Önce öldüğü sanılan ancak katliamdan yaralı olarak kurtulan Dr. Çağla Seven, BirGün’e yaptığı açıklamada, çocuklarla dayanışmak için orada bulunduklarını söyledi. Seven, kendilerini her ne kadar ‘terörize’ etmeye çalışanlar olduysa da insanların kalbinde çocuklara oyuncak götüren gençler olarak kaldıklarını kaydediyor. Suruç Katliamı’nın insanların vicdanında hâlâ kanayan bir yara olduğuna dikkat çeken Seven, “Çocuklar için kitap ve oyuncaklar hâlâ toplanıyor” diye konuştu.

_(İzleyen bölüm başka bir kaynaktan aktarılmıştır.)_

/-- R91: truncation. Below the saturation bound the value of the fields decoded is the largest magnitude representable
at the precision that is `<= q`; integer bits are dropped as fraction bits are. -/
def Obligations.DecodeTruncatesToTheLargestRepresentableBelow : Prop :=
  (∀ (P : Precision) (s : SignBit) (q : ℚ≥0), q < (2 : ℚ≥0) ^ ((P.bias : ℤ) + 1) →
    ∃ r : ℚ≥0, encodeVal P (decodeVal P (.fin s q)) = .fin s r ∧ Representable P r ∧ r ≤ q ∧
      ∀ r' : ℚ≥0, Representable P r' → r' ≤ q → r' ≤ r) ∧
  (∀ s : SignBit, decodeVal .p32 (.fin s (2 ^ 24 + 1)) = decodeVal .p32 (.fin s (2 ^ 24))) ∧
  packFields .p32 (decodeVal .p32 (val64 0x40091EB851EB851F#64)) = 0x4048F5C2

/-- Derived (42_special_cases.md R92): the magnitude lost is less than one unit in the last place. -/
def Obligations.TruncationLosesLessThanOneUnitInTheLastPlace : Prop :=
  ∀ (P : Precision) (s : SignBit) (q r : ℚ≥0), encodeVal P (decodeVal P (.fin s q)) = .fin s r →
    r ≤ q ∧
    (∀ k : ℤ, 1 - (P.bias : ℤ) ≤ k → k ≤ (P.bias : ℤ) → (2 : ℚ≥0) ^ k ≤ q → q < (2 : ℚ≥0) ^ (k + 1) →
      q < r + (2 : ℚ≥0) ^ (k - (P.M : ℤ))) ∧
    (q < (2 : ℚ≥0) ^ (1 - (P.bias : ℤ)) → q < r + (2 : ℚ≥0) ^ (1 - (P.bias : ℤ) - (P.M : ℤ)))

/-! ### Classes -/

/-- Derived (42_special_cases.md, classification of R79): the class of in-range fields, exactly. -/
def Obligations.ClassifyIsTheFiveDisjointCases : Prop :=
  ∀ (P : Precision) (e m : Nat), e ≤ P.emax → m < 2 ^ P.M →
    (classify P e m = .zero ↔ e = 0 ∧ m = 0) ∧
    (classify P e m = .subnormal ↔ e = 0 ∧ m ≠ 0) ∧
    (classify P e m = .infinity ↔ e = P.emax ∧ m = 0) ∧
    (classify P e m = .nan ↔ e = P.emax ∧ m ≠ 0) ∧
    (classify P e m = .normal ↔ 0 < e ∧ e < P.emax)

/-- Derived (42_special_cases.md R98): the class of a decoded value by its magnitude. -/
def Obligations.ClassOfADecodedValueByItsMagnitude : Prop :=
  ∀ (P : Precision) (s : SignBit) (q : ℚ≥0),
    let f := decodeVal P (.fin s q)
    (classify P f.e f.m = .zero ↔ q < (2 : ℚ≥0) ^ (1 - (P.bias : ℤ) - (P.M : ℤ))) ∧
    (classify P f.e f.m = .subnormal ↔
      (2 : ℚ≥0) ^ (1 - (P.bias : ℤ) - (P.M : ℤ)) ≤ q ∧ q < (2 : ℚ≥0) ^ (1 - (P.bias : ℤ))) ∧
    (classify P f.e f.m = .normal ↔
      (2 : ℚ≥0) ^ (1 - (P.bias : ℤ)) ≤ q ∧ q < (2 : ℚ≥0) ^ ((P.bias : ℤ) + 1)) ∧
    (classify P f.e f.m = .infinity ↔ (2 : ℚ≥0) ^ ((P.bias : ℤ) + 1) ≤ q) ∧
    classify P f.e f.m ≠ .nan

/-! ### Laws connecting the two directions -/

/-- Derived (42_special_cases.md R93): every value representable at the precision survives decode and encode. -/
def Obligations.RepresentableValuesSurviveDecodeThenEncode : Prop :=
  ∀ (P : Precision) (s : SignBit),
    encodeVal P (decodeVal P (.nan s)) = .nan s ∧ encodeVal P (decodeVal P (.inf s)) = .inf s ∧
    ∀ q : ℚ≥0, encodeVal P (decodeVal P (.fin s q)) = .fin s q ↔ Representable P q

/-- Derived (42_special_cases.md R94): decode undoes encode on every triple that is no NaN, and sends every NaN to the
all-ones one of its sign: no field bit is lost. -/
def Obligations.FieldsSurviveEncodeThenDecode : Prop :=
  ∀ (P : Precision) (f : Fields), f.InRange P →
    (¬ NanFields P f → decodeVal P (encodeVal P f) = f) ∧
    (NanFields P f → decodeVal P (encodeVal P f) = ⟨f.sign, P.emax, 2 ^ P.M - 1⟩)

/-- Derived (42_special_cases.md R94 on the ports, 95_test_vectors.md L1, L2): what ENC32 or ENC64 wrote, decoded at the
same precision, gives the fields presented, a NaN the all-ones mantissa. -/
def Obligations.EncodeCommandThenDecodeCommandReturnsTheFields : Prop :=
  ∀ (sg : SignBit) (s : State),
    (∀ (e : BitVec 8) (m : BitVec 23), ∃ t w u,
      exec (.enc32 sg (e.setWidth 11) (m.setWidth 52)) s = .next t ∧ t.rVal = some w ∧
      exec (.dec32 w) t = .next u ∧ u.rSign = some sg ∧ u.rExp = some (e.setWidth 11) ∧
      u.rMan = some (if e = 255#8 ∧ m ≠ 0#23 then 0x7FFFFF#52 else m.setWidth 52)) ∧
    (∀ (e : ExpPort) (m : ManPort), ∃ t w u,
      exec (.enc64 sg e m) s = .next t ∧ t.rVal = some w ∧
      exec (.dec64 w) t = .next u ∧ u.rSign = some sg ∧ u.rExp = some e ∧
      u.rMan = some (if e = 2047#11 ∧ m ≠ 0#52 then 0xFFFFFFFFFFFFF#52 else m))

“Sanık sandalyesi halen boş”
Suruç Katliamı davası avukatlarından Serdil İzol ise, soruşturma ve yargılama sürecindeki ihmalleri anlattı. Sanık sandalyesinin halen beş olduğunu söyleyen İzol, “Bu insanlar davadan çıktıklarında en azından bir basın açıklaması yapıp dertlerini anlatmak istediklerinde bile engelleniyor. Bu dava ve soruşturmalarda hâkimler, savcılar değişti, gizlilik kararları getirildi. Soruşturma etkin yürütülseydi Ankara Gar katliamı olmayacaktı. 3 buçuk yıl sonra dosyaya giren kısımda 5 saatlik görüntü yok. Abdullah Ömer Arslan sözde imam ama ikindi namazının saatini bilmiyor. Adıyaman da bir soruşturma yapılmış ama sadece telefonla aramışlar. Sanki trafik kazasına delil toplarmış gibi. Sorumluluk sahibi olan insanların burada büyük kusuru var. Abdullah Ömer Arslan gözaltına alınıyor ve olay akşamı serbest bırakılıyor. Tüm bunlar gibi dosyada çok sayıda eksik, kusur, ihmal ve kasıt var.” dedi.